▶ Exercise: Reproduce, exactly and in full, only the lines below from the one containing "until it is answered (R145). -/" through the one containing "let b := plain bs".

▶ Study material:
/-- A member becomes FAILED: revocations whose owner it was go on without it, others no longer wait for it (R160). -/
def State.revokeMemberLost (s : State) (m : Nat) : State :=
  let before := s.xlt.revokes
  let s : State := { s with xlt.revs := s.xlt.revs.map (fun r => { r with awaiting := r.awaiting.filter (· != m) }),
                            xlt.revokes := s.xlt.revokes.map (fun r => { r with awaiting := r.awaiting.filter (· != m), asked := r.asked.filter (· != m) }) }
  let s := s.xlt.revs.foldl State.revSettle s
  before.foldl (fun s r =>
    match s.workOf r.tag with
    | none => s
    | some w =>
      if revokeScope w.desc = 0 then s
      else if r.lost then (if r.asked = [m] then s.revokeTell w (r.range.getD w.revokeRange) else s)
      else if dgaDev w.revokeRange.1 ≠ m ∨ r.report.isSome ∨ r.noClaim then s
      else s.revokeOrphan w r) s

/-- A member has answered which claiming extent covers the named range (R160). -/
def State.revokeQueried (s : State) (src tag : Nat) (bs : List Byte) : State :=
  match s.workOf tag, s.revokeRun tag with
  | some w, some r =>
    let asked := r.asked.filter (· != src)
    let range := r.range.or (if bs.length ≥ 16 then some (field bs 0 8, field bs 8 8) else none)
    let s := s.modRevoke tag (fun r => { r with asked := asked, range := range })
    if asked.isEmpty ∧ !r.asked.isEmpty then s.revokeTell w (range.getD w.revokeRange) else s
  | _, _ => s

/-- A REVOKE in phase 1 ends once every extent concerned is empty (R158, R160). -/
def State.revokeSettle (s : State) (tag : Nat) : State :=
  match s.workOf tag, s.revokeRun tag with
  | some w, some r =>
    let gone := r.moved = 0 ∨ !s.xlt.extents.any (fun e => e.ctx == r.ctx && e.va == r.va && e.state == .revoking)
    if w.stage ≠ .running ∨ w.phase = 0 ∨ !gone ∨ s.xlt.invalidating.any (fun t => t.1 == r.ctx && t.2.1 == r.va) then s
    else
      let fin (st : Status) (n : Nat) : State :=
        ({ s with xlt.revokes := s.xlt.revokes.filter (fun q => q.tag != tag) } : State).outcome tag st n
      if revokeScope w.desc = 0 then fin .done r.moved
      else if r.lost then (if r.awaiting.isEmpty ∧ r.asked.isEmpty ∧ r.range.isSome then fin .stateConflict 0 else s)
      else match r.report with
        | some n => fin .done (r.moved + n)
        | none => if r.noClaim then fin .done r.moved else s
  | _, _ => s

end Sys2Proof.Machine
end

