/-- Entry `i` of a DMA ATOMIC: a faulty one takes its status, any other is issued under a tag of the phase; it references its operand's extent
until it is answered (R145). -/
def State.dmaEntry (s : State) (n : Nat) (c : EngCmd) (i : Nat) : State :=
  let a := dmaLocal c.bytes + 64 * i
  let bs := (s.core n).read a 64
  let b := plain bs
  let fail (s : State) (st : Status) : State := (s.setCore n ((s.core n).write (a + 17) (unmarked (natLe 1 st.code)))).dmaNote n st
  let ctx := s.coreCtx n
  if bs.any (fun x => x.2) then fail s .poison
  else if !allZero (slice b 19 13) ∨ (field b 16 1 % 16 ≠ 4 ∧ !allZero (slice b 48 16)) then fail s .badDescriptor
  else match s.translate ctx (field b 0 8) (max 1 (atomicSize (field b 16 1))) rATOMIC with
    | .error f => fail (s.noteFault ctx f.1 f.2) f.1
    | .ok x =>
      if entryFault b x.dga then fail s .badDescriptor
      else
        let m := atomicSize (field b 16 1)
        let s := ((s.dmaPlace n x).etcLook ctx (field b 0 8)).takeRef ctx x.ext.va
        let (id, s) := s.newXfer (.dmaAtomic n c.ticket i) 0
        let p : Packet := { op := opATOMIC, vc := vcREQ, tagged := true, pkey := s.ctxKey ctx, ctx := ctx, addr := x.dga, size := m - 1,
                            atype := field b 16 1, sectors := 1, noCombine := true,
                            payload := padTo 64 (padTo 16 (slice b 32 m) ++ slice b 48 m) }
        match s.route x.dga x.ext.cls with
        | .error st => (s.xferWait id 1).xferEnd id 0 p st
        | .ok d =>
          let (tag, s) := s.launchTag n i d
          (s.xferWait id 1).issue { p with dst := d, tag := tag } (.xfer id 0)

/-- Whether the transfer of entry `i` of a core's command is under way. -/
def State.dmaWaits (s : State) (n ticket i : Nat) : Bool := s.fab.xfers.any (fun x => decide (x.owner = .dmaAtomic n ticket i))

/-- Whether a lookup of tile or entry `i` must be held (R149). -/
def State.dmaHeld (s : State) (n : Nat) (b : List Byte) (i : Nat) : Bool :=
  let t := dmaDomain b
  let c := s.coreCtx n
  if field b 1 1 = 5 then
    let e := plain ((s.core n).read (dmaLocal b + 64 * i) 64)
    s.lookupHeld c (field e 0 8) (max 1 (atomicSize (field e 16 1)))
  else
    s.lookupHeld c (tileFirst t (dmaVa b) (field b 32 4) i) (tileSpan t (field b 32 4))
      || (t.layout == 2 && s.lookupHeld c (scaleFirst t (field b 40 8) (field b 36 4) i) (scaleSpan t (field b 36 4)))

/-- The command that runs is at tile or entry `i`, its lookup held or not. -/
def State.dmaAt (s : State) (n i : Nat) (held : Bool) : State :=
  s.setCore n { s.core n with run := (s.core n).run.map (fun r => { r with tile := i, held := held }) }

▶ Written solution:
until it is answered (R145). -/
def State.dmaEntry (s : State) (n : Nat) (c : EngCmd) (i : Nat) : State :=
  let a := dmaLocal c.bytes + 64 * i
  let bs := (s.core n).read a 64
  let b := plain bs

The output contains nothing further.